EDIT: Creative Commons actually _discourage_ the use of their licenses for
code [2].

[1]:
[https://github.com/NVIDIA/FastPhotoStyle](https://github.com/NVIDIA/FastPhotoStyle)

[2]: [https://creativecommons.org/faq/#can-i-apply-a-creative-
comm...](https://creativecommons.org/faq/#can-i-apply-a-creative-commons-
license-to-software)

------
gnat
"real-time approach for mapping all human pixels of 2D RGB images to a 3D
surface-based model of the body."

"Our work shows that one can efficiently compute dense correspondences between
2D RGB images and 3D surface models for the human body. Unlike common works in
human pose estimation that operate with 10 or 20 human joints (wrists, elbows,
etc), this work accounts for the entirety of the human body, defined in terms
more than 5000 nodes. The resulting speed and accuracy of our system
accelerates connections with augmented and virtual reality. Earlier works on
this problem would require computation in the order of minutes, initialization
by an external system e.g. for human joint localization, while being
particularly brittle.
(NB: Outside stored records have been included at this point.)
-- ==== Sys2Proof/Tests/Slice0.lean ====
section
/-! SUPPORT. The model's own tests: the well-formedness check, words written out from 30_encoding.md, single ticks from
95_test_vectors.md, and for each statement with hypotheses a witness that meets them. -/

namespace Sys2Proof.Tests

open Sys2Proof.Machine

/-! ### WellFormed -/

theorem test_wf_write_too_long : (Instr.write 65536).wf = false := by decide
theorem test_wf_transfer_too_long : (Instr.transfer 65536).wf = false := by decide
theorem test_wf_longest : (Instr.write 65535).wf = true ∧ (Instr.transfer 65535).wf = true := by decide

/-! ### Words bit by bit: LEN, reserved, CPOL, DOUT_P, DIN_P, CLK_P, OP (30_encoding.md R49, R57) -/

theorem test_decode_new_all :
    decode (0b0000000000000000#16 ++ 0b0000000000#10 ++ 0b1#1 ++ 0b1#1 ++ 0b1#1 ++ 0b1#1 ++ 0b00#2)
      = .ok (.new true true true .idleHigh) := by decide
theorem test_decode_new_clock_only :
    decode (0b0000000000000000#16 ++ 0b0000000000#10 ++ 0b0#1 ++ 0b0#1 ++ 0b0#1 ++ 0b1#1 ++ 0b00#2)
      = .ok (.new true false false .idleLow) := by decide
theorem test_decode_new_din_only :
    decode (0b0000000000000000#16 ++ 0b0000000000#10 ++ 0b0#1 ++ 0b0#1 ++ 0b1#1 ++ 0b0#1 ++ 0b00#2)
      = .ok (.new false true false .idleLow) := by decide
theorem test_decode_write :
    decode (0b0000000000000011#16 ++ 0b00000000000000#14 ++ 0b01#2) = .ok (.write 3) := by decide
theorem test_decode_transfer :
    decode (0b1000000000000000#16 ++ 0b00000000000000#14 ++ 0b10#2) = .ok (.transfer 32768) := by decide
theorem test_decode_illegal :
    decode 0x00000003#32 = .error .reservedOp ∧ decode 0x00000040#32 = .error .reservedBits ∧
    decode 0x00010000#32 = .error .newWithLen ∧ decode 0x00010005#32 = .error .configBits ∧
    decode 0x00018002#32 = .error .reservedBits := by decide
theorem test_table_words :
    decodeTableWord 32 0x3C = some (.new true true true .idleHigh) ∧ decodeTableWord 32 0x10001 = some (.write 1) ∧
    decodeTableWord 32 0x20002 = some (.transfer 2) ∧ decodeTableWord 32 3 = none := by decide

/-! ### Small states -/

/-- A block with all lines, the byte 0xB0 at address 0, and ARG = 0. -/
def idleBus : State :=
  { State.reset with
    cfg := { clkP := true, dinP := true, doutP := true, cpol := .idleLow, delay := 2, configured := true }
    buf := [(0, 0xB0#8)] }

/-- The same block in a command on the one word at address 0, before the action of `p`. -/
def runningBus (opr : Opr) (p : Phase) (env : Env) : State :=
  { idleBus with
    busy := true
    sclkLvl := .known .high
    env := env
    eng := { opr := opr, base := 0, len := 1, widx := 0, bidx := 7, phase := p, dcnt := 1 } }

/-- The same block before a SAMPLE that reads `r`. -/
def samplingBus (r : ReadResult) : State := runningBus .transfer .sample (.oracle [] [r])

/-- `s` with one tick of the host. -/
def withHost (h : HostTick) (s : State) : State := { s with hostIn := [h] }

theorem one_le_bufSize : 1 ≤ Config.bufSize := Nat.le_add_left _ _
theorem bufSize_le : Config.bufSize ≤ 4294967296 := by
  have := Config.bufSizePred.isLt
  unfold Config.bufSize; omega

/-! ### Single ticks -/

/-- 00_scope.md R13's table. -/
theorem test_clock_levels : idleLevel .idleLow = .low ∧ idleLevel .idleHigh = .high ∧
    activeLevel .idleLow = .high ∧ activeLevel .idleHigh = .low := by decide

/-- A register read of an idle block leaves RESULT and ARG (20_memory.md R39). -/
theorem test_read_keeps_state :
    ∃ t, step { withHost { rst := false, reg := .read .status, buf := .idle } idleBus with result := .ok, arg := 7 } = .next t ∧
      t.regRdata = 0x00000006#32 ∧ t.result = .ok ∧ t.arg = 7 := ⟨_, rfl, by decide, rfl, rfl⟩

/-- 40_construction.md R58's example: `new clk=1, din=1, dout=1, cpol=IdleHigh, delay=5`. -/
theorem test_new_latches : ∃ t, exec (.new true true true .idleHigh) { State.reset with arg := 5 } = .next t ∧
    regRead .cfg t = 0x0000003C#32 ∧ regRead .delay t = 5 ∧ t.busy = true := ⟨_, rfl, by decide, by decide, rfl⟩

/-- The INIT_CLOCK tick of the same example: the trace and STATUS = 0x00000006. -/
theorem test_new_init_clock :
    ∃ t, step { runningBus .new .initClock (.oracle [.ok] []) with
        cfg := { clkP := true, dinP := true, doutP := true, cpol := .idleHigh, delay := 5, configured := true } } = .next t ∧
      t.trace = [.drive .sclk .high .ok] ∧ regRead .status t = 0x00000006#32 := ⟨_, rfl, by decide, by decide⟩

/-- 10110000 drives bit 7 = 1 first (42_write.md, 20_memory.md R34). -/
theorem test_write_drives_msb : ∃ t, step (runningBus .write .driveData (.oracle [.ok] [])) = .next t ∧
    t.trace = [.drive .mosi .high .ok] ∧ t.eng.phase = .assertClock := ⟨_, rfl, by decide, rfl⟩

/-- A WRITE has no SAMPLE: its last active wait goes to DEASSERT_CLOCK (41_bit_engine.md R64). -/
theorem test_write_skips_sample : ∃ t, step (runningBus .write .activeWait (.oracle [] [])) = .next t ∧
    t.trace = [.spin] ∧ t.eng.phase = .deassertClock := ⟨_, rfl, by decide, rfl⟩

/-- In a wait tick sclk_o keeps its level and no strobe is asserted (10_state.md R28). -/
theorem test_wait_keeps_output :
    ∃ t, step { runningBus .write .activeWait (.oracle [] []) with
        pins := { sclkO := .known .high, sclkStb := true, mosiO := .known .low, mosiStb := false, misoRd := false } } = .next t ∧
      t.pins = { sclkO := .known .high, sclkStb := false, mosiO := .known .low, mosiStb := false, misoRd := false } :=
  ⟨_, rfl, rfl⟩

/-- A Low sampled into bit 7 of 0xB0 leaves 0x30 (41_bit_engine.md R69). -/
theorem test_transfer_clears_bit : ∃ t, step (samplingBus .low) = .next t ∧ memRead 0 t = some 0x30#8 ∧
    t.eng.phase = .deassertClock := ⟨_, rfl, by decide, rfl⟩

/-- A failing read leaves the buffer and the clock (60_exceptions.md R86, R88). -/
theorem test_transfer_read_fail : ∃ t, step (samplingBus (.fail ⟨7⟩)) = .next t ∧ t.result = .readFail ∧
    memRead 0 t = some 0xB0#8 ∧ t.sclkLvl = .known .high := ⟨_, rfl, rfl, by decide, rfl⟩

/-! ### Witnesses: the hypotheses of the statements can be met -/

theorem witness_DecodeEncodeRoundTrip : (Instr.write 65535).wf = true ∧ (Instr.transfer 0).wf = true ∧
    (Instr.new true false true .idleHigh).wf = true := by decide
theorem witness_EncodeDecodeRoundTrip : decode 0xFFFF0002#32 = .ok (.transfer 65535) ∧
    decode 0x00000001#32 = .ok (.write 0) ∧ decode 0x0000003C#32 = .ok (.new true true true .idleHigh) := by decide
theorem witness_IllegalWordsExactly : State.reset.busy = false ∧ decode 0xFFFFFFFF#32 = .error .reservedOp ∧
    decode 0x00008001#32 = .error .reservedBits ∧ decode 0x80000000#32 = .error .newWithLen ∧
    decode 0x00000022#32 = .error .configBits := by decide
theorem witness_StepRunsDecodedCommand : resetTick (State.reset.withFetchWord 32 0x1C) = false ∧
    cmdWrite (hostNow (State.reset.withFetchWord 32 0x1C)).reg = some 0x1C#32 ∧
    decode 0x1C#32 = .ok (.new true true true .idleLow) := by decide
/-- A word that decodes to Illegal, in an idle block. -/
theorem witness_StepRunsDecodedCommand_illegal : resetTick (withHost (cmdTick 3) idleBus) = false ∧
    cmdWrite (hostNow (withHost (cmdTick 3) idleBus)).reg = some 3#32 ∧ decode 3#32 = .error .reservedOp ∧
    (withHost (cmdTick 3) idleBus).busy = false := by decide
theorem witness_PlacedWordRunsNext : (Instr.write 1).wf = true := by decide
theorem witness_TickWithoutCommand : resetTick State.reset = false ∧ cmdWrite (hostNow State.reset).reg = none := by decide
theorem witness_TickWithoutCommand_in_range :
    resetTick (withHost { rst := false, reg := .idle, buf := .write 0 1 } (samplingBus .low)) = false ∧
    cmdWrite (hostNow (withHost { rst := false, reg := .idle, buf := .write 0 1 } (samplingBus .low))).reg = none ∧
    writesRunningRange (.write 0 1) (samplingBus .low) = true ∧
    writesRunningRange (.write 1 1) (samplingBus .low) = false := by decide
theorem witness_HostWritesIssueCommand : (Instr.transfer 2).wf = true ∧ State.reset.busy = false ∧
    State.reset.rstLast = false ∧
    { State.reset with hostIn := hostIssue (.transfer 2) 4 }.hostIn = hostIssue (.transfer 2) 4 := by decide
theorem witness_RejectionChangesOnlyResult : State.reset.busy = false ∧ decode 0x3#32 = .error .reservedOp ∧
    decode 0x10001#32 = .ok (.write 1) ∧ State.reset.cfg.configured = false := by decide
/-- The third condition at its boundary for the largest buffer, and a word under none of them. -/
theorem witness_RejectionChangesOnlyResult_range : idleBus.cfg.configured = true ∧
    Config.bufSize < (0xFFFFFFFF#32).toNat + 2 ∧ ¬ Config.bufSize < idleBus.arg.toNat + 1 := by
  have h := one_le_bufSize
  have h' := bufSize_le
  have e : (0xFFFFFFFF#32).toNat = 4294967295 := by decide
  have e' : idleBus.arg.toNat = 0 := by decide
  exact ⟨rfl, by omega, by omega⟩
theorem witness_UnconfiguredStreamsAreIllegal : State.reset.busy = false ∧ State.reset.cfg.configured = false := by decide
theorem witness_CmdWriteWhileBusyRefused : (withHost (cmdTick 3) (samplingBus .low)).busy = true ∧
    resetTick (withHost (cmdTick 3) (samplingBus .low)) = false ∧
    cmdWrite (hostNow (withHost (cmdTick 3) (samplingBus .low))).reg = some 3#32 := by decide
theorem witness_AcceptedStreamStarts : idleBus.busy = false ∧ idleBus.cfg.configured = true ∧
    idleBus.arg.toNat + 0 ≤ Config.bufSize ∧ idleBus.arg.toNat + 1 ≤ Config.bufSize :=
  ⟨rfl, rfl, Nat.zero_le _, one_le_bufSize⟩
theorem witness_NewLatchesConfiguration : State.reset.busy = false := by decide
theorem witness_NewDrivesClockIdleAndEnds : idleBus.busy = false ∧ Quiet idleBus := ⟨rfl, rfl, rfl⟩
theorem witness_CfgReadsBackNew : State.reset.busy = false := by decide
theorem witness_RegisterReadReturnsContent :
    ∀ r, (hostNow (withHost { rst := false, reg := .read r, buf := .idle } (samplingBus .low))).reg = .read r ∧
      resetTick (withHost { rst := false, reg := .read r, buf := .idle } (samplingBus .low)) = false ∧
      ∃ t, step (withHost { rst := false, reg := .read r, buf := .idle } (samplingBus .low)) = .next t := by
  intro r; cases r <;> exact ⟨rfl, rfl, _, rfl⟩
/-- A read in an idle block, and the tick of a running one without the read. -/
theorem witness_RegisterReadReturnsContent_idle :
    (withHost { rst := false, reg := .read .status, buf := .idle } idleBus).busy = false ∧
    resetTick (withHost { rst := false, reg := .read .status, buf := .idle } idleBus) = false ∧
    hostNow (withHost { rst := false, reg := .read .status, buf := .idle } idleBus) =
      { rst := false, reg := .read .status, buf := .idle } ∧ (samplingBus .low).rstLast = false ∧
    ∃ t, step { samplingBus .low with hostIn := { rst := false, reg := .idle, buf := .idle } :: [] } = .next t :=
  ⟨rfl, rfl, rfl, rfl, _, rfl⟩
theorem witness_RegisterWriteOfIdleBlock :
    ∀ r : RegName, (withHost { rst := false, reg := .write r 5, buf := .idle } idleBus).busy = false ∧
      resetTick (withHost { rst := false, reg := .write r 5, buf := .idle } idleBus) = false ∧
      hostNow (withHost { rst := false, reg := .write r 5, buf := .idle } idleBus) =
        { rst := false, reg := .write r 5, buf := .idle } := by
  intro r; cases r <;> decide
theorem witness_HostByteWriteStores :
    (withHost { rst := false, reg := .idle, buf := .write 0 7 } idleBus).busy = false ∧
    resetTick (withHost { rst := false, reg := .idle, buf := .write 0 7 } idleBus) = false ∧
    hostNow (withHost { rst := false, reg := .idle, buf := .write 0 7 } idleBus) =
      { rst := false, reg := .idle, buf := .write 0 7 } ∧ (0#32).toNat < Config.bufSize :=
  ⟨rfl, rfl, rfl, one_le_bufSize⟩
/-- A byte outside a running range, a byte inside it, and a byte nothing has written. -/
theorem witness_HostByteReadReturns :
    (∃ t, step (withHost { rst := false, reg := .idle, buf := .read 0 } idleBus) = .next t) ∧
    memRead 0 idleBus = some 0xB0#8 ∧ streamRunning idleBus = false ∧
    (∃ t, step (withHost { rst := false, reg := .idle, buf := .read 0 } (samplingBus .low)) = .next t) ∧
    streamRunning (samplingBus .low) = true ∧ (samplingBus .low).eng.base.toNat ≤ 0 ∧
    0 < (samplingBus .low).eng.base.toNat + (samplingBus .low).eng.len.toNat ∧
    memRead 0 State.reset = none ∧ (0#32).toNat < Config.bufSize :=
  ⟨⟨_, rfl⟩, by decide, by decide, ⟨_, rfl⟩, by decide, by decide, by decide, by decide, one_le_bufSize⟩
/-- An address outside BUF, for every buffer that leaves one. -/
theorem witness_HostByteReadReturns_outside : Config.bufSize ≠ 4294967296 → Config.bufSize ≤ (0xFFFFFFFF#32).toNat := by
  have h := bufSize_le
  have e : (0xFFFFFFFF#32).toNat = 4294967295 := by decide
  omega
/-- A read in an idle block, and the ticks of a running one and of a NEW without the read. -/
theorem witness_HostByteReadReturns_idle :
    (withHost { rst := false, reg := .idle, buf := .read 0 } idleBus).busy = false ∧
    resetTick (withHost { rst := false, reg := .idle, buf := .read 0 } idleBus) = false ∧
    hostNow (withHost { rst := false, reg := .idle, buf := .read 0 } idleBus) =
      { rst := false, reg := .idle, buf := .read 0 } ∧ (samplingBus .low).rstLast = false ∧ State.reset.rstLast = false ∧
    (∃ t, step { samplingBus .low with hostIn := { rst := false, reg := .idle, buf := .idle } :: [] } = .next t) ∧
    ∃ t, step { State.reset with hostIn := { rst := false, reg := .write .cmd 0x1C, buf := .idle } :: [] } = .next t :=
  ⟨rfl, rfl, rfl, rfl, rfl, ⟨_, rfl⟩, _, rfl⟩
theorem wf_idleBus : Memory.wf idleBus.buf = true := by
  simp [Memory.wf, Memory.wfFrom, idleBus, Config.bufSize]
theorem witness_BufferFormIsCanonical : Memory.wf [] = true ∧ Memory.wf [(0, 0xB0#8)] = true :=
  ⟨rfl, wf_idleBus⟩
theorem witness_DriveDataDrivesTheBit : (runningBus .write .driveData .loopback).busy = true ∧
    (runningBus .write .driveData .loopback).eng.phase = .driveData ∧
    memRead ((runningBus .write .driveData .loopback).eng.base.toNat +
      (runningBus .write .driveData .loopback).eng.widx.toNat) (runningBus .write .driveData .loopback) = some 0xB0#8 := by
  decide
theorem witness_ClockActionsDriveAndLoad : ∃ p l, (p = Phase.assertClock ∧ l = activeLevel idleBus.cfg.cpol) ∨
    (p = Phase.deassertClock ∧ l = idleLevel idleBus.cfg.cpol) := ⟨.assertClock, .high, .inl ⟨rfl, rfl⟩⟩
theorem witness_ActiveHalfTakesDelaySpins : (runningBus .transfer .assertClock .loopback).busy = true ∧
    Quiet (runningBus .transfer .assertClock .loopback) ∧
    (runningBus .transfer .assertClock .loopback).cfg.clkP = true ∧
    (runningBus .transfer .assertClock .loopback).eng.phase = .assertClock := ⟨rfl, ⟨rfl, rfl⟩, rfl, rfl⟩
theorem witness_SampleWritesOneBit : ∀ l, (samplingBus (readLevel l)).busy = true ∧
    (samplingBus (readLevel l)).eng.phase = .sample ∧
    memRead ((samplingBus (readLevel l)).eng.base.toNat + (samplingBus (readLevel l)).eng.widx.toNat)
      (samplingBus (readLevel l)) = some 0xB0#8 ∧ misoResult (samplingBus (readLevel l)) = readLevel l := by
  intro l; cases l <;> decide
theorem witness_ReadFailEndsCommand : (samplingBus (.fail ⟨7⟩)).busy = true ∧
    (samplingBus (.fail ⟨7⟩)).eng.phase = .sample ∧ misoResult (samplingBus (.fail ⟨7⟩)) = .fail ⟨7⟩ := by decide
theorem witness_UnwrittenByteFaults :
    memRead 0 { runningBus .write .driveData .loopback with buf := [] } = none ∧
    memRead 0 { samplingBus .low with buf := [] } = none ∧ misoResult { samplingBus .low with buf := [] } = readLevel .low ∧
    memRead 0 { samplingBus (.fail ⟨7⟩) with buf := [] } = none ∧
    misoResult { samplingBus (.fail ⟨7⟩) with buf := [] } = .fail ⟨7⟩ := by decide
DensePose operates at multiple frames per second on a
single GPU and can handle tens or even hundreds of humans simultaneously."

GitHub:
[https://github.com/facebookresearch/DensePose](https://github.com/facebookresearch/DensePose)

------
nelsonic
_Why_ does facebook _need_ this...?

Does it further their _mission_ (statement) to " _bring the world closer
together_ "?
[https://www.facebook.com/zuck/posts/10154944663901634](https://www.facebook.com/zuck/posts/10154944663901634)

Or is this a sophisticated way of tracking/analysing what people are doing in
their personal videos so that Facebook can target people with more Ads?